As you may have heard once or twice, Britain is leaving the EU but it’s not leaving Europe.
And what better way to celebrate the surprise news that the U.K. is not physically moving to another part of the planet than by spreading a great British tradition across the European continent — the New Year’s honors list?
Under this fiercely egalitarian system, the queen hands out gongs to politicians, celebrities and sports stars who are already hugely successful to reward them yet further for “services” to various causes — often themselves and their bank balances.
The New Year’s honors are, however, above all a service to news editors who are desperate for material to fill space over the holiday period.
Very much in this spirit, POLITICO has compiled a New Year’s honors list that recognizes the great and the good of European politics on both sides of the Channel in 2019 for their services to …
Viktor Orbán and Mateusz Morawiecki were so busy shooting down nominees for the EU’s top jobs that they failed to line up anyone from their own region for the posts.
Political steadfastness: The European Parliament fearlessly declared it was “ready” to reject any would-be European Commission president who hadn’t run as a Spitzenkandidat in May’s European Parliament election. It’s hardly the Parliament’s fault if people weren’t sophisticated enough to understand that it really meant “ready to roll over and wave through whoever EU leaders tell us to vote for.”
(The Parliament fought off stiff competition for this honor — from Boris “do or die” Johnson for bravely sticking to his promise to leave the EU on October 31, and from the EU itself for standing by its pledge not to re-open the Withdrawal Agreement.)
Transatlantic unity: Emmanuel Macron brought America and Europe together in beautiful harmony — to denounce him for saying NATO was suffering “brain death” and calling into question collective defense.”Very, very nasty,” intoned Donald Trump, transformed into NATO’s arch-protector thanks to Macron’s intervention.
Western Europe: Viktor Orbán and Mateusz Morawiecki were so busy shooting down nominees for the EU’s top jobs that they failed to line up anyone from their own region for the posts.

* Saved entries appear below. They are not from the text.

/-- The bytes of a well-formed instruction (R103 to R106). -/
def encode : Instr → List Byte
  | .lda r src => r.lead ++ src.encodeAt 0xA0#8
  | .ldm md imm => md.encodeBy (codesDirAbsX 0x64#8 0x74#8 0x9C#8 0x9E#8) ++ imm.bytes
  | .ldt imm => [0x89#8, 0xC2#8, imm]
  | .ldx (.imm imm) => 0xA2#8 :: imm.bytes
  | .ldx (.mem md) => md.encodeBy fun
      | .dir _ => some 0xA6#8 | .dirY _ => some 0xB6#8 | .abs _ => some 0xAE#8 | .absY _ => some 0xBE#8 | _ => none
  | .ldy (.imm imm) => 0xA0#8 :: imm.bytes
  | .ldy (.mem md) => md.encodeBy (codesDirAbsX 0xA4#8 0xB4#8 0xAC#8 0xBC#8)
  | .sta r md => r.lead ++ md.encodeAt 0x80#8
  | .stx md => md.encodeBy fun
      | .dir _ => some 0x86#8 | .dirY _ => some 0x96#8 | .abs _ => some 0x8E#8 | _ => none
  | .sty md => md.encodeBy fun
      | .dir _ => some 0x84#8 | .dirX _ => some 0x94#8 | .abs _ => some 0x8C#8 | _ => none
  | .tad => [0x5B#8]
  | .tas => [0x1B#8]
  | .tax => [0xAA#8]
  | .tay => [0xA8#8]
  | .tbd => [0x42#8, 0x5B#8]
  | .tbs => [0x42#8, 0x1B#8]
  | .tbx => [0x42#8, 0xAA#8]
  | .tby => [0x42#8, 0xA8#8]
  | .tda => [0x7B#8]
  | .tdb => [0x42#8, 0x7B#8]
  | .tsa => [0x3B#8]
  | .tsb => [0x42#8, 0x3B#8]
  | .tsx => [0xBA#8]
  | .txs => [0x9A#8]
  | .txy => [0x9B#8]
  | .txa => [0x8A#8]
  | .txb => [0x42#8, 0x8A#8]
  | .tya => [0x98#8]
  | .tyb => [0x42#8, 0x98#8]
  | .tyx => [0xBB#8]
  | .xab => [0x89#8, 0x28#8]
  | .psh nn => [0xEB#8, nn]
  | .pul nn => [0xFB#8, nn]
  | .pea imm => 0xF4#8 :: wordBytes imm
  | .pei dd => [0xD4#8, dd]
  | .per imm => 0x62#8 :: wordBytes imm
  | .pha => [0x48#8]
  | .phb => [0x42#8, 0x48#8]
  | .phd => [0x0B#8]
  | .phg => [0x4B#8]
  | .php => [0x08#8]
  | .pht => [0x8B#8]
  | .phx => [0xDA#8]
  | .phy => [0x5A#8]
  | .pla => [0x68#8]
  | .plb => [0x42#8, 0x68#8]
  | .pld => [0x2B#8]
  | .plp => [0x28#8]
  | .plt => [0xAB#8]
  | .plx => [0xFA#8]
  | .ply => [0x7A#8]
  | .mvn n1 n2 => [0x54#8, n1, n2]
  | .mvp n1 n2 => [0x44#8, n1, n2]
  | .adc r src => r.lead ++ src.encodeAt 0x60#8
  | .sbc r src => r.lead ++ src.encodeAt 0xE0#8
  | .inc dst => dst.encodeAt 0x3A#8 0xE6#8
  | .dec dst => dst.encodeAt 0x1A#8 0xC6#8
  | .inx => [0xE8#8]
  | .iny => [0xC8#8]
  | .dex => [0xCA#8]
  | .dey => [0x88#8]
  | .mpy src => 0x89#8 :: src.encodeAt 0x00#8
  | .mpys src => 0x89#8 :: src.encodeAt 0x80#8
  | .div src => 0x89#8 :: src.encodeAt 0x20#8
  | .divs src => 0x89#8 :: src.encodeAt 0xA0#8
  | .and r src => r.lead ++ src.encodeAt 0x20#8
  | .ora r src => r.lead ++ src.encodeAt 0x00#8
  | .eor r src => r.lead ++ src.encodeAt 0x40#8
  | .cmp r src => r.lead ++ src.encodeAt 0xC0#8
  | .cpx (.imm imm) => 0xE0#8 :: imm.bytes
  | .cpx (.mem md) => md.encodeBy (codesDirAbs 0xE4#8 0xEC#8)
  | .cpy (.imm imm) => 0xC0#8 :: imm.bytes
  | .cpy (.mem md) => md.encodeBy (codesDirAbs 0xC4#8 0xCC#8)
  | .asl dst => dst.encodeAt 0x0A#8 0x06#8
  | .asr (.acc .a) => [0x89#8, 0x08#8]
  | .asr (.acc .b) => [0x42#8, 0x08#8]
  | .asr (.mem md) => 0x89#8 :: md.encodeBy (codesDirAbsX 0x06#8 0x16#8 0x0E#8 0x1E#8)
  | .lsr dst => dst.encodeAt 0x4A#8 0x46#8
  | .rol dst => dst.encodeAt 0x2A#8 0x26#8
  | .ror dst => dst.encodeAt 0x6A#8 0x66#8
  | .rla imm => 0x89#8 :: 0x49#8 :: imm.bytes
  | .exts .a => [0x89#8, 0x8B#8]
  | .exts .b => [0x42#8, 0x8B#8]
  | .extz .a => [0x89#8, 0xAB#8]
  | .extz .b => [0x42#8, 0xAB#8]
  | .clb md imm => md.encodeBy (codesDirAbs 0x14#8 0x1C#8) ++ imm.bytes
  | .seb md imm => md.encodeBy (codesDirAbs 0x04#8 0x0C#8) ++ imm.bytes
  | .clp imm => [0xC2#8, imm]
  | .sep imm => [0xE2#8, imm]
  | .clc => [0x18#8]
  | .cli => [0x58#8]
  | .clm => [0xD8#8]
  | .clv => [0xB8#8]
  | .sec => [0x38#8]
  | .sei => [0x78#8]
  | .sem => [0xF8#8]
  | .jmp (.abs a) => 0x4C#8 :: wordBytes a
  | .jmp (.absL a) => 0x5C#8 :: addrBytes a
  | .jmp (.ind a) => 0x6C#8 :: wordBytes a
  | .jmp (.indL a) => 0xDC#8 :: wordBytes a
  | .jmp (.indX a) => 0x7C#8 :: wordBytes a
  | .jsr (.abs a) => 0x20#8 :: wordBytes a
  | .jsr (.absL a) => 0x22#8 :: addrBytes a
  | .jsr (.indX a) => 0xFC#8 :: wordBytes a
  | .jsr (.ind _) => []
  | .jsr (.indL _) => []
  | .bra (.short rr) => [0x80#8, rr]
  | .bra (.long rr) => 0x82#8 :: wordBytes rr
  | .bbc md imm rr => md.encodeBy (codesDirAbs 0x34#8 0x3C#8) ++ imm.bytes ++ [rr]
  | .bbs md imm rr => md.encodeBy (codesDirAbs 0x24#8 0x2C#8) ++ imm.bytes ++ [rr]
  | .bcc rr => [0x90#8, rr]
  | .bcs rr => [0xB0#8, rr]
  | .beq rr => [0xF0#8, rr]
  | .bmi rr => [0x30#8, rr]
  | .bne rr => [0xD0#8, rr]
  | .bpl rr => [0x10#8, rr]
  | .bvc rr => [0x50#8, rr]
  | .bvs rr => [0x70#8, rr]
  | .rts => [0x60#8]
  | .rtl => [0x6B#8]
  | .rti => [0x40#8]
  | .brk nn => [0x00#8, nn]
  | .nop => [0xEA#8]
  | .stp => [0xDB#8]
  | .wit => [0xCB#8]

All four big gigs went to Western Europeans. And the top two went to a German Christian Democrat who took a refugee into her home and a Belgian liberal who loves the U.N. migration pact. Result!
The legal profession: Gordon Sondland, the U.S. ambassador to the EU, succeeded in making a name for himself in politics. And will keep lots of lawyers busy for a very long time. Just peachy!
Ghostbusters!: Nathalie Loiseau brought the word “ectoplasm” into the political lexicon.
Brussels barbers: Manfred Weber joined the ranks of the bearded after failing to become Commission president. To be fair, even by the standards of this list, this is not much of an achievement. But at least it means Weber ends the year with something.
The creative industries: Ursula von der Leyen got into hot water for using management consultants in her last job so it’s no surprise that the gurus of business babble were suspected of being behind the titles of some her portfolios. But the Commission says they were all home (or should that be half?) baked. Good thing there’s now a vice president for foresight who will make sure comedy titles aren’t a problem in the future.
Magic: Britain’s Liberal Democrats made impressive poll numbers disappear in an election campaign — even when they supposedly reflected the views of 48 percent of the population. Such was their mastery of disappearing acts that they even made their leader vanish.
Political transparency: Bulgarian Prime Minister Boyko Borissov gave citizens a rare insight into the art of the backroom chat when he live-streamed a late-night meeting with Frans Timmermans, then a candidate for the presidency of the European Commission, on his Facebook page. “I’m not sure we should be recording all of this,” declared Timmermans, then guardian of the EU’s core values, just before the screen went black.
Austria (I): Heinz-Christian Strache loves his country so much he declared a willingness to sell off public contracts to a Russian of dubious wealth in return for support for his party.
Austria (II): Former Commission Secretary-General Martin Selmayr is seen by admirers as a great servant of the EU and its institutions. When it became clear he wouldn’t keep his job under von der Leyen, however, suddenly he couldn’t even stick around to the end of the Juncker Commission — so desperate was he to take up the vital post of Commission representative in Vienna.
B-list European politicians: Are you an EU politician with little say in key decisions? Do you speak English? Perfect! The BBC will get you on its flagship news shows to tell Brits what Europe really thinks.
The dark arts of politics: Matteo Salvini started the year riding high. He ended it having failed to achieve his target in the European Parliament election, out of government and with people giving him the finger on an airplane and on Twitter. It’s so Machiavellian that the rest of us just can’t understand how clever it all was.
Giving back: Former MEP Elmar Brok declared himself exonerated after auditors said his office had paid back money from constituents’ visits to the European Parliament. But was that before or after POLITICO revealed the surpluses? Brok’s office wouldn’t say. One local party association said the money came only after the story was published. Others wouldn’t give dates. POLITICO wishes any local associations that received an unexpected windfall — and all politicians with a sense of humor — a very happy new year.